Always try to help......I have used this method several times for 1 off parts.


----------



## Billh50 (Feb 17, 2016)

For 1 off parts with draft angles I use this method and line up the indicator to scribe lines as best I can by eye.


----------



## kvt (Feb 17, 2016)

It is nice to see you doing this one   I'm still working on my #7.   I wound up getting a new base cast for my #7.   The fun part is now ensuring the wholes in the cylinders line up with the new cast when I drill it.   Will have to work at it.      I agree with the blue up and marking things up  to start with.   In fact I have been putting the blue down,  then mark it real light,   Then If I want to change I just put a little more blue then redo it.  and measure and see if things line up until I get it right.    Again nice to see you working on this one.   How is it to do on the Sherline.


----------



## tomw (Feb 17, 2016)

kvt said:


> It is nice to see you doing this one   I'm still working on my #7.   I wound up getting a new base cast for my #7.   The fun part is now ensuring the wholes in the cylinders line up with the new cast when I drill it.   Will have to work at it.

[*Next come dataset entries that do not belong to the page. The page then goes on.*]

-- ==== Sys2Proof/Machine/Servo.lean ====
section
/-! DEFINITION. The control engine's commands: the servo sample, supervisor reports, matrix units, speed bands
(R173 to R190, R208 to R212, R234, R254). -/

namespace Sys2Proof.Machine

open R

/-! ### Inputs -/

def sampleHead (i : SampleIn) (h : Nat) : Option HeadIn := i.heads.find? fun x => x.head.val == h
/-- A converter code of a head; 0 where the sample shows none. -/
def svi (i : SampleIn) (h k : Nat) : Int :=
  match sampleHead i h with
  | some x => (x.svi.getD k 0).toInt
  | none => 0
def svFE := 0
def svSUM := 1
def svTEPP := 2
def svTEOUT := 3
def svLPMON := 6
def svLPOS := 7

/-- The measured speed: from ANG under MARK and WOBBLE, else from the observer (R234). -/
def measureSpeed (i : SampleIn) (s : State) : State :=
  if srcMARK ≤ s.src then
    s.puts [(SPN_MEAS_RPM, s.get ANG_SPEED_RATE * 60000000000 * 16 / (65536 * au24)), (SPN_MEAS_FROMANG, 1)]
  else s.puts [(SPN_MEAS_RPM, min i.rpm SPN_MEAS_RPM.max), (SPN_MEAS_FROMANG, 0)]

/-- The rates of the observer and of the loop filter, which the increment follows under COARSE and WOBBLE (R63). -/
def measureRates (i : SampleIn) (s : State) : State :=
  let s := { s with ang := { s.ang with obsRate := i.rate.toNat, wobRate := i.wobRate.toNat } }
  s.when (s.src == srcCOARSE || s.src == srcWOBBLE) syncRate

/-- The samples for which the speed has stayed within 0.1% of its target (R69). -/
def countSettled (s : State) : State :=
  let t := 16 * s.get SPN_TGT_TARGET
  let m := s.get SPN_MEAS_RPM
  { s with spn := { s.spn with settleN := if 1000 * (max m t - min m t) ≤ t then s.spn.settleN + 1 else 0 } }

/-- The speed error in 0.25 rpm, saturated (Table 9.2). -/
def State.speedError (s : State) : Int :=
  (satTo (-32768) 32767 (rneDiv ((s.get SPN_TGT_REF * 16 : Int) - s.get SPN_MEAS_RPM) 4)).1

/-- The code of input `k` of a loop (Table 7.3). -/
def loopIn (i : SampleIn) (s : State) (l k : Nat) : Int :=
  let src := (s.loopDesc l).insrc / 16 ^ k % 16
  if l == 16 then (if src == 8 then s.speedError else i.iq.toInt) else svi i (l / 4) src

/-! ### Owner changes and units (R174, R175, R185 to R187) -/

/-- A state set by the owner takes effect (R174): x̂p clears from OFF to OPEN or RUN, the supervisor's counts clear. -/
def applyOwner (l : Nat) (s : State) : State :=
  let t := (s.loop l).setTo
  if t == 5 then s
  else
    let fresh := s.loopState l == lOFF && (t == lOPEN || t == lRUN)
    let s := s.puts [(SRV_LSTAT_STATE l, t), (SRV_LSTAT_OOB l, 0)]
    s.setLoop l fun x => { x with
      setTo := 5, heldN := 0
      xp := if fresh then [] else x.xp
      satPrev := if fresh then false else x.satPrev }

def State.unitIn (s : State) (u : Nat) : Bool := s.bit SRV_UNIT_INSVC u
/-- The unit that runs a loop: HOME while it is in service, else ALT (R185). -/
def loopUnit (s : State) (l : Nat) : Nat := if s.unitIn (s.loopDesc l).home then (s.loopDesc l).home else (s.loopDesc l).alt
def placeLoops (s : State) : State := forUpTo 17 (fun l s => s.put (SRV_LSTAT_UNIT l) (loopUnit s l)) s

/-- Units that an accepted OFFLINE powers down at this tick: the action completes (R187). A bypass of a unit is complete
with the first sample on the ALT units (Table 20.3). -/
def moveUnits (s : State) : State :=
  let l := s.srv.moveNext
  let s := l.foldl (fun s u => logFlt 4 kINFO 0x05 u [1] s) { s with srv := { s.srv with moveNext := [] } }
  placeLoops (forUpTo 4 (closeBypass 4) s)

/-- A matrix unit fails (R186): out of service, its entry; uncovered where it has no spare or another unit is offline. -/
def unitFails (f : UnitFault) (s : State) : State :=
  let u := f.unit.val
  let arg := if f.overrun then 2 else 1
  let covered := s.bit SRV_UNIT_SPAREOK u && s.get SRV_UNIT_OFFLINE == 0
  let kind := s.coveredKind
  let s := ((s.setBit SRV_UNIT_INSVC u false).setBit SRV_UNIT_FAULT u true).setBit SRV_UNIT_OFFLINE u true
  if covered then logFlt 4 kind 0x04 u [arg] (openBypass 4 u s)
  else safeStop 0x34 (0x40 + 4) 0x04 u ((logFlt 4 kSTOP 0x04 u [arg] s).inc FLT_STAT_UNCOV)

/-! ### One loop (R173, R181, R191) -/

def State.paletteSlot (s : State) (l : Nat) : Nat :=
  let b := s.get SRV_SPB_BAND
  s.get (if b == 0 then SRV_ACT_SLOT0 l else if b == 1 then SRV_ACT_SLOT1 l else SRV_ACT_SLOT2 l)
/-- A coefficient word of the loop's Palette. -/
def State.coef (s : State) (l i : Nat) : Int :=
  toSigned 24 (s.get (SRV_PAL_COEF (s.get (SRV_PALDIR_BASE (s.paletteSlot l)) + i)))

/-- The outputs of a loop reach the DACs that its descriptor names: ACT4n to ACT4n + 3 of head n (R156, Table 7.2). -/
def toDacs (l : Nat) (s : State) : State :=
  let d := s.loopDesc l
  if l == 16 then s
  else forUpTo d.nout (fun k s =>
    let c := d.outdst / 16 ^ k % 16
    if c < 4 then { s with srv := { s.srv with dac := s.srv.dac.set (4 * (l / 4) + c) (s.getI (SRV_OUT_CODE l k)) } } else s) s

/-- A loop that is OFF gives code 0 on every output; focus is retracted by its switch (Table 7.1). -/
def loopOffSample (l : Nat) (s : State) : State :=
  toDacs l (forUpTo 4 (fun k s => s.put (SRV_OUT_CODE l k) 0) (s.setLoop l fun x => { x with satPrev := false }))

/-- One sample of one loop; its reports are those of Table 7.5. The torque command of loop 16 goes to SPN, clamped to
IQMAX (Table 9.2). -/
def runLoop (i : SampleIn) (l : Nat) (s : State) : State :=
  let st := s.loopState l
  if st == lOFF then loopOffSample l s
  else if st == lFAIL then s
  else
    let d := s.loopDesc l
    let x := s.loop l
    let free := (List.range 4).map fun k => toSigned 24 (Config.freeValue (s.freeCtr + 4 * l + k))
    let ovr := if x.ovr == 1 then none else some (if x.ovr == 2 then free else x.override)
    let land := l % 4 == 1 && l < 16 && s.flag (SRV_HSTAT_LAND (l / 4))
    let r := loopSample d (s.coef l) ((List.range 4).map (loopIn i s l)) ((List.range 4).map fun k => s.getI (SRV_REF_REF l k))
      land ovr st (s.get (SRV_LSTAT_OOB l)) x.heldN x.satPrev x.xp
    let s := forUpTo d.nin (fun k s => s.putI (SRV_INNOV_E l k) (r.e.getD k 0)) s
    let s := if r.code.isEmpty then s else toDacs l (forUpTo d.nout (fun k s => s.putI (SRV_OUT_CODE l k) (r.code.getD k 0)) s)
    let s := s.when r.sat fun s => (s.put (SRV_LSTAT_SAT l) 1).inc (SRV_ARITH_SATN l)
    let s := s.when r.lost fun s => (s.put (SRV_LSTAT_LOST l) 1).inc (SRV_ARITH_LOSTN l)
    let s := s.when r.clip fun s => s.put (SRV_LSTAT_CLIP l) 1
    let s := s.when (l == 16 && !r.code.isEmpty) fun s =>
      let k := ((List.range 4).find? fun k => d.outdst / 16 ^ k % 16 == 8).getD 0
      let m : Int := s.get SPN_ILIM_IQMAX
      { s with spn := { s.spn with iq := max (-m) (min m (r.code.getD k 0)) } }
    let s := s.setLoop l fun y => { y with xp := r.xp, satPrev := r.late }
    if r.st == st then (s.put (SRV_LSTAT_OOB l) r.cnt).setLoop l fun y => { y with heldN := r.held }
    else if r.st == lHOLD then enterHold l s
    else if r.st == lRUN then leaveHold l s
    else enterFail l s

Was the base poorly cast? I take it you mean the mounting holes? Ouch. The cylinder mounting holes are threaded. Have you considered using blind hole transfer punches? At least that is what I call them. You would also need a jig.



Billh50 said:


> It is always best to blue up the casting and lay out things before any machining. Also best to take your time and make sure you start off right. It is too easy to end up off somewhere without lay out everything first.





kvt said:


> I agree with the blue up and marking things up  to start with.   In fact I have been putting the blue down,  then mark it real light,   Then If I want to change I just put a little more blue then redo it.  and measure and see if things line up until I get it right.    Again nice to see you working on this one.



I'm not sure where bluing would have helped. I missed the bore by using the casting core, which was distorted, as my starting point. I think using some other reference point would have been great, I just couldn't figure out which or what or what have you.  But I obviously was missing something. Any help will be appreciated.



kvt said:


> How is it to do on the Sherline.



It is a challenge for me. But, I have been machining for almost a year. Another couple of weeks and I will have a year under my belt.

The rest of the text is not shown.